# [Task objective]
Copy each line of the records that contains the word "received".

[Collected data]
- - - - -
-- ==== Sys2Proof/Syntax.lean ====
section
/-!
DEFINITION. The commands the block takes, as data: one constructor per row of spec/opcode_table.json, and the
operand types they carry. What a command measures or receives (a current, a voltage, a frame, a verdict) is an
operand: the environment that queues the command supplies it (log entry 6).
-/

namespace Sys2Proof

/-- The endpoints that make bus accesses (spec/00, R17), and the bootstrap sequencer, which has no endpoint number and
is free of owner rules (spec/13, R348). -/
inductive Master where
  | zc0 | zc1 | zc2 | zc3 | zs | zk | host | bsq
  deriving DecidableEq, Repr

/-- The 3-bit endpoint number (spec/00, R17). -/
def Master.num : Master → Nat
  | .zc0 => 1 | .zc1 => 2 | .zc2 => 3 | .zc3 => 4 | .zs => 5 | .zk => 6 | .host => 7 | .bsq => 0

/-- The part of a register an access reaches: all 64 bits, the low half or the high half (spec/00, R4 and R5). -/
inductive Access where
  | w64 | lo32 | hi32
  deriving DecidableEq, Repr

/-- Which of a handle's owner-written registers a staging write names (spec/01, R24). -/
inductive StagingReg where
  | slot (i : Fin 64)
  | ctl
  | time
  deriving DecidableEq, Repr

/-- The two feed groups (spec/02, R55). -/
inductive Feed where
  | a | b
  deriving DecidableEq, Repr

/-- What the sense of a high-side channel, or of both members of a pair, shows (spec/02, R71): the current in mA that the
load draws or, limited, would draw, and the time in ns for which it has been limited. -/
structure HswLoad where
  n : Fin 64
  load : BitVec 32
  time : BitVec 32 := 0
  deriving DecidableEq, Repr

/-- What the P-die measures of one high-side channel over a model step (spec/02, R65, R73, R80): the mean of the
squared current in (1/256 A)², the root-mean-square current in 1/256 A, the conduction loss in mW and the junction
temperature in 1/64 °C. -/
structure HswSense where
  ms : Nat
  irms : BitVec 16
  ploss : BitVec 16
  tj : BitVec 16
  deriving DecidableEq, Repr

/-- What the P-die measures of one valve channel over a coil-model step (spec/04, R131): the mean of the squared
coil current in (5 mA)² and the coil current in 5 mA. -/
structure VlvSense where
  ms : Nat
  imeas : BitVec 12
  deriving DecidableEq, Repr

/-- A commit notice as it reaches the TXN block (spec/01, R42). -/
structure Notice where
  group : BitVec 16
  time : BitVec 32
  origin : BitVec 14
  nodes : List (BitVec 16)
  deriving DecidableEq, Repr

/-- The output blocks that have channels tests and trips act on, with the block codes of R20 (spec/01). -/
inductive OutBlock where
  | hsw | vlv | led | dout
  deriving DecidableEq, Repr

/-- The evidence an off-state check or a self-test gathers, coded as the block's DSTATE; `none` is no piece. -/
abbrev Evidence := Option (Fin 16)

/-- The kinds of evidence a lit sink gathers (spec/05, R149). -/
inductive SinkKind where
  | good | stringOpen | stringShort | dropout
  deriving DecidableEq, Repr

/-- The registers of a counter whose writes take effect at once or at the next period event (spec/07, R195). -/
inductive GtReg where
  | period | cmpA | cmpB
  deriving DecidableEq, Repr

/-- The DLC of a data length (ISO 11898-1; spec/08, R211, R219); XL frames have none of four bits. -/
def dlcOf (fmt len : Nat) : Nat :=
  if fmt == 3 then 0
  else if len ≤ 8 then len
  else [12, 16, 20, 24, 32, 48, 64].findIdx (len ≤ ·) + 9

/-- A CAN frame (spec/08, R211, R216, R217): 1 classical, 2 FD, 3 XL; IDE, RTR, BRS; the identifier; the XL fields, 0
for the other types; the data bytes; the DLC, which a remote frame carries without data and a classical frame of 8 bytes
may give as 9 to 15; the ESI of an FD frame. -/
structure CanFrame where
  fmt : BitVec 2
  ide : Bool
  rtr : Bool
  brs : Bool
  id : BitVec 29
  sdt : Byte
  sec : Bool
  vcid : Byte
  af : BitVec 32
  data : List Byte
  dlc : BitVec 4 := BitVec.ofNat 4 (dlcOf fmt.toNat data.length)
  esi : Bool := false
  deriving DecidableEq, Repr

/-- An Ethernet frame (spec/09, R242, R243): addresses, C-tag as PCP and VID, the EtherType, and the bytes that follow it without
the FCS. An S-tag is the EtherType 0x88A8, and what it tags is payload. -/
structure EthFrame where
  da : BitVec 48
  sa : BitVec 48
  tag : Option (BitVec 3 × BitVec 12)
  etype : BitVec 16
  payload : List Byte
  deriving DecidableEq, Repr

/-- What the radios do in one run of a ranging script that serves `radio` (spec/10, R269): for each WAITIRQ in turn the µs
until the interrupt it waits for, none where it never comes, and for each READ in turn the bytes it returns. -/
structure RadioRun where
  radio : Fin 4
  irqs : List (Option Nat)
  reads : List (List Byte)
  deriving DecidableEq, Repr

/-- A frame that carries a command segment (spec/16, R408, R412). -/
inductive Carrier where
  | can (f : CanFrame)
  | eth (f : EthFrame)
  deriving DecidableEq, Repr

/-- Where the message comes from that the monitor takes (spec/16, R408, R409): a network port, or a mailbox to ZS. -/
inductive CmdSrc where
  | net
  | mbox (m : Fin 16)
  deriving DecidableEq, Repr

/-- What a selective-wake receiver sees (spec/08, R228): a wake-up pattern, a frame received without error and whether it
came at the rate of SWRATE, or a frame received with an error. -/
inductive SwEvent where
  | pattern
  | frame (f : CanFrame) (atRate : Bool)
  | errored
  deriving DecidableEq, Repr

/-- How a LIN response ends (spec/08, R226): with every byte received, or with a bit or a framing error. The channel
itself checks the checksum. -/
inductive LinErr where
  | good | bit | framing
  deriving DecidableEq, Repr

/-- What the ECC of a memory word an access reads finds: no error, a corrected single-bit error, or an error that cannot
be corrected (spec/13, R330, R331). -/
inductive MemErr where
  | good | single | double
  deriving DecidableEq, Repr

/-- A frame of the host port: its command byte, its address, and how many bits have arrived when HOST_CS_N rises (spec/18,
R458). -/
structure HostFrame where
  cmd : Byte
  addr : BitVec 40
  bits : Nat
  deriving DecidableEq, Repr

/-- A transmit request: its buffer, and what the ECC of the word with the frame's LEN finds (spec/08, R219; spec/13, R330). -/
structure CanReq where
  buf : Fin 128
  ecc : MemErr
  deriving DecidableEq, Repr

/-- The start of a frame on a CAN channel: the transceiver delay that R214 measures in it, and what the ECC of the buffer's
words finds (spec/08, R214, R219; spec/13, R330). -/
structure CanStart where
  chan : Fin 8
  tdc : BitVec 8
  ecc : MemErr
  deriving DecidableEq, Repr

/-- Where an error on a CAN bus stands: before the end of the arbitration field, and at the res bit of a frame (spec/08,
R211, R220). -/
structure CanErrorAt where
  inArb : Bool
  resBit : Bool
  deriving DecidableEq, Repr

/-- What a lookup of the gateway reads: the route entries with a double-bit error (spec/09, R256), and what the ECC of a
receive descriptor finds (spec/13, R330). -/
structure LookupRead where
  bad : List (Fin 4096)
  ecc : MemErr
  deriving DecidableEq, Repr

/-- An access to a domain that may be off (spec/14, R368), with what the ECC of its bytes finds (spec/13, R330). -/
inductive DemandOp where
  | read (ecc : MemErr)
  | write (v : BitVec 64) (ecc : MemErr)
  deriving DecidableEq, Repr

/-- One execution of an instruction: the core, by its endpoint less one, and what the ECC finds of the fetched word, of a
second word in another SRAM word, and of the entries of a table walk (spec/11, R279, R288, R303; spec/13, R330). -/
structure CoreRun where
  core : Fin 6
  fetch : MemErr
  second : MemErr
  walk : MemErr
  deriving DecidableEq, Repr

/-- A data or address register (spec/11, R281). -/
inductive GenReg where
  | d (i : Fin 32)
  | a (i : Fin 16)
  deriving DecidableEq, Repr

/-- The kinds of shift (spec/11, R289). -/
inductive ShiftKind where
  | left | right | arith
  deriving DecidableEq, Repr

/-- The second operand of an address instruction (spec/11, R282, R289). -/
inductive AddrSrc where
  | d (i : Fin 32)
  | a (i : Fin 16)
  | imm (v : BitVec 16)
  deriving DecidableEq, Repr

/-- The address of a load or store, in M format (spec/11, R288): a base with a displacement, or with a scaled index and a
displacement. -/
inductive MemAddr where
  | disp (base : Fin 16) (v : BitVec 14)
  | indexed (base : Fin 16) (idx : Fin 32) (sc : Fin 4) (v : BitVec 9)
  deriving DecidableEq, Repr

/-- The width of a load or store of a register (spec/11, R289). -/
inductive MemWidth where
  | b1 | b2 | b4 | b8
  deriving DecidableEq, Repr

/-- The registers of a decimal instruction with two sources, in the D or the AC form (spec/11, R291). -/
inductive Dec3 where
  | d (d n m : Fin 32)
  | ac (d n m : Fin 4)
  deriving DecidableEq, Repr

/-- Two registers of one class (spec/11, R291). -/
inductive Dec2 where
  | d (x y : Fin 32)
  | ac (x y : Fin 4)
  deriving DecidableEq, Repr

/-- DCVT takes its source from a D register in both forms (spec/11, R291). -/
inductive DecCvt where
  | d (d n : Fin 32)
  | ac (d : Fin 4) (n : Fin 32)
  deriving DecidableEq, Repr

/-- BCVT writes a D register in both forms (spec/11, R291). -/
inductive BinCvt where
  | d (d n : Fin 32)
  | ac (d : Fin 32) (n : Fin 4)
  deriving DecidableEq, Repr

/-- What TLBINV invalidates (spec/11, R304). -/
inductive TlbScope where
  | all
  | asid (n : Fin 32)
  | va (n : Fin 32)
  deriving DecidableEq, Repr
- - - - -
# [Final answer]
/-- What a selective-wake receiver sees (spec/08, R228): a wake-up pattern, a frame received without error and whether it
came at the rate of SWRATE, or a frame received with an error. -/
/-- How a LIN response ends (spec/08, R226): with every byte received, or with a bit or a framing error. The channel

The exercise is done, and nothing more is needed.